The clearest example is a rogue Wi-Fi access point. An attacker sets up a hotspot with the same name as a legitimate network. A user’s device auto-connects. All unencrypted traffic (DNS queries, HTTP requests, any application traffic not using TLS) is visible to the attacker. No malware is needed on the victim’s device; no server is compromised.
What is the difference between eavesdropping and a MITM attack?
Passive eavesdropping only captures traffic; the attacker does not interact with either party. A MITM attack actively relays traffic and can modify it. In practice, most MITM attacks include an eavesdropping component, but the defining feature is the active relay: the attacker is between the parties, not just observing from the side.
Can MITM attacks be performed against TLS-encrypted traffic?
Yes, through multiple routes. SSL stripping attacks the negotiation phase before TLS is established. Forged certificates allow a legitimate-looking TLS session with the attacker. AiTM proxies relay a real TLS session while sitting between user and server. Each technique has specific mitigations: HSTS for stripping, Certificate Transparency and pinning for forged certs, FIDO2 for AiTM.

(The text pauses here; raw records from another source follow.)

-- ==== Sys2Proof/Safety.lean ====
section
/-! DEFINITION. What counts as a safe run: every step answers a next state, and the tables of the state keep their one
canonical form, so that equal machines are equal data. -/

namespace Sys2Proof.Machine

/-- Every table of the state is in canonical form. -/
def State.canonical (s : State) : Bool :=
  tabWf regReset s.csr && s.mem.wf && tabWf (fun _ => false) s.bad
  && tabWf (fun _ => Timer.init) s.tb.timers && tabWf (fun _ => PinSt.init) s.tb.pins && tabWf (fun _ => none) s.tb.pairs
  && tabWf (fun _ => Stream.init) s.streams && tabWf (fun _ => CoreSt.init) s.cores && tabWf (fun _ => LinkSt.init) s.links
  && tabWf (fun _ => TileSt.init) s.tiles && tabWf (fun _ => SeqSt.init) s.seqs && tabWf (fun _ => Cvu.init) s.cvus
  && tabWf (fun _ => OwnerSt.init) s.owners && tabWf (fun _ => Iface.init) s.ifaces && tabWf (fun _ => TokSt.init) s.toks && tabWf (fun _ => DmaSt.init) s.dmas
  && tabWf (fun _ => DdrSt.init) s.ddrs && tabWf (fun _ => Receiver.init) s.bc
  && s.store.dataA.wf && s.store.dataB.wf && tabWf (fun _ => SectorCopy.init) s.store.copyA
  && tabWf (fun _ => SectorCopy.init) s.store.copyB && s.trust.staging.wf

/-- An outcome that is a next state. -/
def Goes (o : Host.Outcome State Fault Refusal) : Prop := ∃ t, o = .next t

/-- The device takes a write of master m to the register at o: no chip reset is held, the BARs are open where m is the
host, m reaches the register, no Cocoon or switched-off island hides it, and m is at or above its class (R474, R485, R495,
R571). -/
def State.admits (s : State) (m : Master) (o : Nat) : Bool :=
  !s.down && (m != .pcie || s.barOpen) && reaches m o && !s.cocoonHides m o && !s.regOff o && s.mayAccess m o

/-- The registers a write of the register at o may change beside what it commands: the state of the island it wakes (R567) and a batch
of settings that it makes stale (R508), and the flag of its block that says a change was ignored. -/
def accessRegs (o : Nat) : List Nat :=
  [Reg.CHR_STATUS, Reg.CHR_FAIL, Reg.CHR_FAIL_CNT, Reg.CHR_STALE_ADDR] ++
    (ignoredRef o).toList.map FieldRef.off ++ (regIsland o).toList.flatMap fun i => [Reg.PWR_ISL_STAT i, Reg.PWR_ISL_STAT (72 + i / 32)]

/-- The registers of a numbered unit or array: f 0 to f (n − 1). -/
def each (n : Nat) (f : Nat → Nat) : List Nat := (List.range n).map f

/-- The registers of the arrays of several units: f i j for i below m and j below n. -/
def each2 (m n : Nat) (f : Nat → Nat → Nat) : List Nat := (List.range m).flatMap fun i => (List.range n).map (f i)

/-- The bases of the region sets (R395, R396). -/
def regionSets : List Nat :=
  each 128 rsetSeq ++ [rsetApp, rsetPcie, rsetTb] ++ each 64 rsetTile ++ each 2 rsetBulk ++ each 16 rsetLink ++ each 32 rsetIng

/-- The registers an access of memory may change beside the memory: the ECC, region and routing records and counters, the island it
wakes, a core that waits for an interrupt, and the DMA channel whose request is answered. -/
def memorySide : List Nat :=
  [Reg.MESH_BAD_DST_CNT, Reg.MESH_NOROUTE_CNT, Reg.MESH_RANK_MISS_CNT] ++ each 102 Reg.PWR_ISL_STAT
  ++ each 16 Reg.IBL_DROP_CNT ++ each 32 Reg.ING_KV_GUARD_CNT
  ++ each 8 Reg.DDR_BUSY_CNT ++ each 8 Reg.DDR_CE_CNT ++ each 8 Reg.DDR_ERR_ADDR_LO ++ each 8 Reg.DDR_ERR_ADDR_HI
  ++ each 8 Reg.DDR_ERR_INFO ++ each 8 Reg.DDR_UE_CNT ++ each 8 Reg.DDR_FWD_CNT
  ++ each 1024 Reg.NC_CE_CNT ++ each 1024 Reg.NC_STATUS ++ each 1024 Reg.NC_UE_ADDR ++ each 1024 Reg.NC_UE_CNT
  ++ each 128 Reg.SEQ_STATUS ++ each 128 Reg.SEQ_CE_CNT ++ each 128 Reg.SEQ_UE_ADDR ++ each 128 Reg.SEQ_UE_CNT
  ++ each2 64 4 Reg.TILE_SLC_CE_CNT ++ each2 64 4 Reg.TILE_SLC_UE_CNT ++ each2 64 4 Reg.TILE_SLC_UE_ADDR_LO
  ++ each2 64 4 Reg.TILE_SLC_UE_ADDR_HI
  ++ regionSets.flatMap (fun b => [Reg.REG_VIOL_LO b, Reg.REG_VIOL_HI b, Reg.REG_VIOL_INFO b, Reg.REG_VIOL_CNT b])
  ++ each 1056 Reg.DMA_STATUS ++ each 1056 Reg.DMA_PC ++ each 1056 Reg.DMA_DONE ++ each 1056 Reg.DMA_FAULT_LO
  ++ each 1056 Reg.DMA_FAULT_HI ++ each 2 Reg.BDMA_BYTE_CNT ++ each 2 Reg.BDMA_ERR_CNT ++ each 64 Reg.TDMA_BYTE_CNT
  ++ each 64 Reg.TDMA_ERR_CNT

/-- The registers other than the one written that a write of some register may change: commands, status and counters of the blocks,
and what a unit that is disabled, reset or switched off gives up. -/
def writeSide : List Nat :=
  [Reg.AON_ACCESS, Reg.AON_ID, Reg.AON_LIMITS, Reg.AON_PRIV_CNT, Reg.AON_STATUS, Reg.AON_TWIN_CTL, Reg.AON_TWIN_LAST_HI,
    Reg.AON_TWIN_LAST_LO, Reg.AON_TWIN_SHADOW_DROP_CNT, Reg.AON_TWIN_STATUS, Reg.AON_TWIN_VER, Reg.CHR_CMD,
    Reg.CHR_COMMIT_CNT, Reg.CHR_DONE_STEP, Reg.CHR_DONE_T_HI, Reg.CHR_DONE_T_LO, Reg.CHR_FAIL, Reg.CHR_FAIL_CNT,
    Reg.CHR_LEAD, Reg.CHR_NENT, Reg.CHR_STALE_ADDR, Reg.CHR_STATUS, Reg.DDR_ILV, Reg.FLT_CTL, Reg.FLT_REC_SOURCES,
    Reg.FLT_REC_STATUS, Reg.FLT_STATUS, Reg.FLT_WDOG, Reg.FLT_WDOG_KICK, Reg.INST_CAP, Reg.INST_CTL, Reg.INST_READY_US,
    Reg.INST_STATUS, Reg.INST_SUB_REQ, Reg.JRX_STATUS, Reg.JRX_SYSREF, Reg.MESH_CTL, Reg.MESH_NOROUTE_CNT,
    Reg.MESH_RANK_MISS_CNT, Reg.MESH_STATUS, Reg.PWR_STATUS, Reg.SET_CMD, Reg.SET_STATUS, Reg.SET_UE_CNT,
    Reg.TB_ADM_BOUND, Reg.TB_ADM_STATUS, Reg.TB_OUT_STATUS, Reg.TB_STEP_CTL, Reg.TB_SYNC_CFG, Reg.TB_SYNC_STATUS,
    Reg.TRU_CTL, Reg.TRU_IMG_SVN, Reg.TRU_RCV_LEN, Reg.TRU_SRV_PAGE, Reg.TRU_STATUS, Reg.TRU_SVN]
  ++ each 2 Reg.BDMA_BYTE_CNT ++ each 1152 Reg.BRX_MISS ++ each 1152 Reg.BRX_STATUS ++ each 8 Reg.DDR_BUSY_CNT
  ++ each 8 Reg.DDR_CE_CNT ++ each 8 Reg.DDR_CTL ++ each 8 Reg.DDR_ERR_ADDR_HI ++ each 8 Reg.DDR_ERR_ADDR_LO
  ++ each 8 Reg.DDR_ERR_INFO ++ each 8 Reg.DDR_STATUS ++ each 8 Reg.DDR_UE_CNT ++ each 1056 Reg.DMA_DONE
  ++ each 1056 Reg.DMA_FAULT_HI ++ each 1056 Reg.DMA_FAULT_LO ++ each2 1056 4 Reg.DMA_LOOP_CNT
  ++ each2 1056 4 Reg.DMA_LOOP_PC ++ each 1056 Reg.DMA_PC ++ each 1056 Reg.DMA_STATUS ++ each 26 Reg.FLT_SRC_STAT
  ++ each 16 Reg.IBL_CTL ++ each 16 Reg.IBL_DROP_CNT ++ each 16 Reg.IBL_STATUS ++ each 16 Reg.IBL_TRAV
  ++ each 32 Reg.ING_BR_CTL ++ each 32 Reg.ING_BR_FRAME ++ each 32 Reg.ING_CTL ++ each 32 Reg.ING_CTX_CTL
  ++ each 32 Reg.ING_CTX_FULL_CNT ++ each 32 Reg.ING_CTX_REJ_CNT ++ each 32 Reg.ING_CTX_STATUS ++ each 32 Reg.ING_GAP_CNT
  ++ each2 32 2 Reg.ING_KV_CFG ++ each 32 Reg.ING_KV_GUARD_CNT ++ each2 32 2 Reg.ING_KV_OLDEST
  ++ each2 32 2 Reg.ING_KV_PTR ++ each2 32 2 Reg.ING_KV_REFUSE_CNT ++ each2 32 2 Reg.ING_KV_STAT ++ each 32 Reg.ING_LATENCY
  ++ each 32 Reg.ING_RING_WP_HI ++ each 32 Reg.ING_RING_WP_LO ++ each 32 Reg.ING_RQ_OVF_CNT ++ each 32 Reg.ING_STATUS
  ++ each 32 Reg.ING_WAKE_CNT ++ each 32 Reg.ING_WAKE_NACK_CNT ++ each 32 Reg.ING_WIN_MISS_CNT ++ each 32 Reg.ING_WRAP_CNT
  ++ each 32 Reg.INST_NROW ++ each 64 Reg.INST_REC ++ each 8 Reg.INST_TROW ++ each 64 Reg.JRX_LANE_STAT
  ++ each 8 Reg.JRX_PLL ++ each 16 Reg.MESH_XROUTE ++ each 1024 Reg.NC_CE_CNT ++ each 1024 Reg.NC_CTL
  ++ each 1024 Reg.NC_EMIT_STATUS ++ each 1024 Reg.NC_EVERR_CNT ++ each 1024 Reg.NC_LATE_CNT ++ each 1024 Reg.NC_PL_EPOCH
  ++ each 1024 Reg.NC_PL_STATUS ++ each 1024 Reg.NC_RX_CELL_CNT ++ each 1024 Reg.NC_STATUS ++ each 1024 Reg.NC_UE_ADDR
  ++ each 1024 Reg.NC_UE_CNT ++ each 1024 Reg.NC_WHEEL_FULL_CNT ++ each 2 Reg.PWR_HALF_OP ++ each 2 Reg.PWR_HALF_STAT
  ++ each 102 Reg.PWR_ISL_CTL ++ each 102 Reg.PWR_ISL_STAT ++ each2 137 16 Reg.Q_CFG ++ each2 137 64 Reg.Q_COMB
  ++ each2 137 64 Reg.Q_COMB_CNT ++ each 137 Reg.Q_LOST_CNT ++ each 137 Reg.Q_MC_DONE ++ each 137 Reg.Q_MC_FAIL
  ++ each 137 Reg.Q_NOTICE_DROP_CNT ++ each2 137 16 Reg.Q_STAT ++ each 137 Reg.Q_STATUS ++ each 137 Reg.Q_TX_FAIL_CNT
  ++ each 128 Reg.SEQ_CE_CNT ++ each 128 Reg.SEQ_CTL ++ each 128 Reg.SEQ_STATUS ++ each 128 Reg.SEQ_UE_ADDR
  ++ each 128 Reg.SEQ_UE_CNT ++ each 1024 Reg.SET_BUF ++ each 137 Reg.SYNC_CTL ++ each2 137 48 Reg.SYNC_LAST
  ++ each 137 Reg.SYNC_ORPHAN_CNT ++ each2 137 48 Reg.SYNC_STATE ++ each2 137 48 Reg.SYNC_VAL ++ each 64 Reg.TDMA_BYTE_CNT
  ++ each2 64 8 Reg.TILE_BOUND ++ each 64 Reg.TILE_CTL ++ each 64 Reg.TILE_ERR ++ each 64 Reg.TILE_FETCH_GR
  ++ each 64 Reg.TILE_RESPEC_CNT ++ each2 64 2 Reg.TILE_RING ++ each2 64 4 Reg.TILE_SLC_CE_CNT
  ++ each2 64 4 Reg.TILE_SLC_UE_ADDR_HI ++ each2 64 4 Reg.TILE_SLC_UE_ADDR_LO ++ each2 64 4 Reg.TILE_SLC_UE_CNT
  ++ each 64 Reg.TILE_SQUASH_CNT ++ each 64 Reg.TILE_STATUS ++ each2 64 8 Reg.TILE_TQ ++ each 16 Reg.TMR_CAPT_HI
  ++ each 16 Reg.TMR_CAPT_LO ++ each 16 Reg.TMR_CAP_HI ++ each 16 Reg.TMR_CAP_LO ++ each 16 Reg.TMR_CMP_HI
  ++ each 16 Reg.TMR_CMP_LO ++ each 16 Reg.TMR_CNT_HI ++ each 16 Reg.TMR_CNT_LO ++ each 16 Reg.TMR_CTL
  ++ each 16 Reg.TMR_MATCH_CNT ++ each 16 Reg.TMR_PERIOD_HI ++ each 16 Reg.TMR_PERIOD_LO ++ each 16 Reg.TMR_PRE
  ++ each 16 Reg.TMR_STATUS ++ each 8 Reg.TRU_ATT_PK ++ each 8 Reg.TRU_CHAL ++ each 2 Reg.TRU_DEVICE_ID
  ++ each 8 Reg.TRU_EXT_DATA ++ each 64 Reg.TRU_MEAS ++ each 8 Reg.TRU_NONCE ++ each2 137 96 Reg.WATCH_W0
  ++ memorySide

/-- What a chip reset leaves (R533, R583 to R585): every register at its reset value but the copy of the fault record and PREV_VALID, every
unit at rest, memory unpredictable; what was sent, the waiting commands and the sectors of the settings store stay. -/
def ResetDone (s t : State) : Prop :=
  (∀ reg : Nat, reg ≠ Reg.FLT_STATUS → (∀ j : Nat, j < 6 → reg ≠ Reg.FLT_PREV j) → t.rd reg = regReset reg) ∧
  (t.foff Reg.FLT_STATUS_PREV_VALID).rd Reg.FLT_STATUS = regReset Reg.FLT_STATUS ∧
  (∃ g : Nat, t.mem = ⟨[], [⟨0, 2 ^ 52, some g, .all⟩]⟩) ∧
  t.streams = [] ∧ t.cores = [] ∧ t.links = [] ∧ t.tiles = [] ∧ t.seqs = [] ∧ t.cvus = [] ∧ t.owners = [] ∧ t.toks = [] ∧
  t.dmas = [] ∧ t.ddrs = [] ∧ t.bc = [] ∧ t.counter = 0 ∧ t.sent = s.sent ∧ t.pending = s.pending ∧ t.time = s.time ∧
  t.store.dataA = s.store.dataA ∧ t.store.dataB = s.store.dataB ∧ t.store.copyA = s.store.copyA ∧ t.store.copyB = s.store.copyB

/-- The parts of the state. -/
inductive Part where
  | pending | csr | mem | bad | time | counter | free | sent | aon | store | trust | tb | chr | streams | cores | links
  | tiles | seqs | cvus | owners | resends | ifaces | ctrls | ctrlWait | toks | dmas | ddrs | busy | again | bc | bcReports
  deriving DecidableEq, Repr

/-- Two states hold the same in one part. -/
def Part.same (p : Part) (s t : State) : Prop :=
  match p with
  | .pending => t.pending = s.pending
  | .csr => t.csr = s.csr
  | .mem => t.mem = s.mem
  | .bad => t.bad = s.bad
  | .time => t.time = s.time
  | .counter => t.counter = s.counter
  | .free => t.free = s.free
  | .sent => t.sent = s.sent
  | .aon => t.aon = s.aon
  | .store => t.store = s.store
  | .trust => t.trust = s.trust
  | .tb => t.tb = s.tb
  | .chr => t.chr = s.chr
  | .streams => t.streams = s.streams
  | .cores => t.cores = s.cores
  | .links => t.links = s.links
  | .tiles => t.tiles = s.tiles
  | .seqs => t.seqs = s.seqs
  | .cvus => t.cvus = s.cvus
  | .owners => t.owners = s.owners
  | .resends => t.resends = s.resends
  | .ifaces => t.ifaces = s.ifaces
  | .ctrls => t.ctrls = s.ctrls
  | .ctrlWait => t.ctrlWait = s.ctrlWait
  | .toks => t.toks = s.toks
  | .dmas => t.dmas = s.dmas
  | .ddrs => t.ddrs = s.ddrs
  | .busy => t.busy = s.busy
  | .again => t.again = s.again
  | .bc => t.bc = s.bc
  | .bcReports => t.bcReports = s.bcReports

Is a proxy server a man in the middle?
A proxy server is architecturally similar to a MITM setup, and corporate TLS inspection proxies are technically MITM devices. The difference is consent: corporate proxies are deployed with the knowledge of the organisation and, ideally, disclosed to users. MITM attacks intercept without knowledge or consent. The underlying mechanics are identical; the ethical and legal context is not.
What pen testing tools simulate man in the middle attacks?
Bettercap handles ARP spoofing, DNS spoofing, and HTTP/HTTPS interception in a unified framework. mitmproxy provides a scriptable HTTP/HTTPS proxy for intercepting and modifying traffic. Responder performs LLMNR and NBT-NS poisoning on Windows networks. EvilGinx2 is an AiTM framework for phishing-resistant credential capture. All are standard tools in network and red team assessments.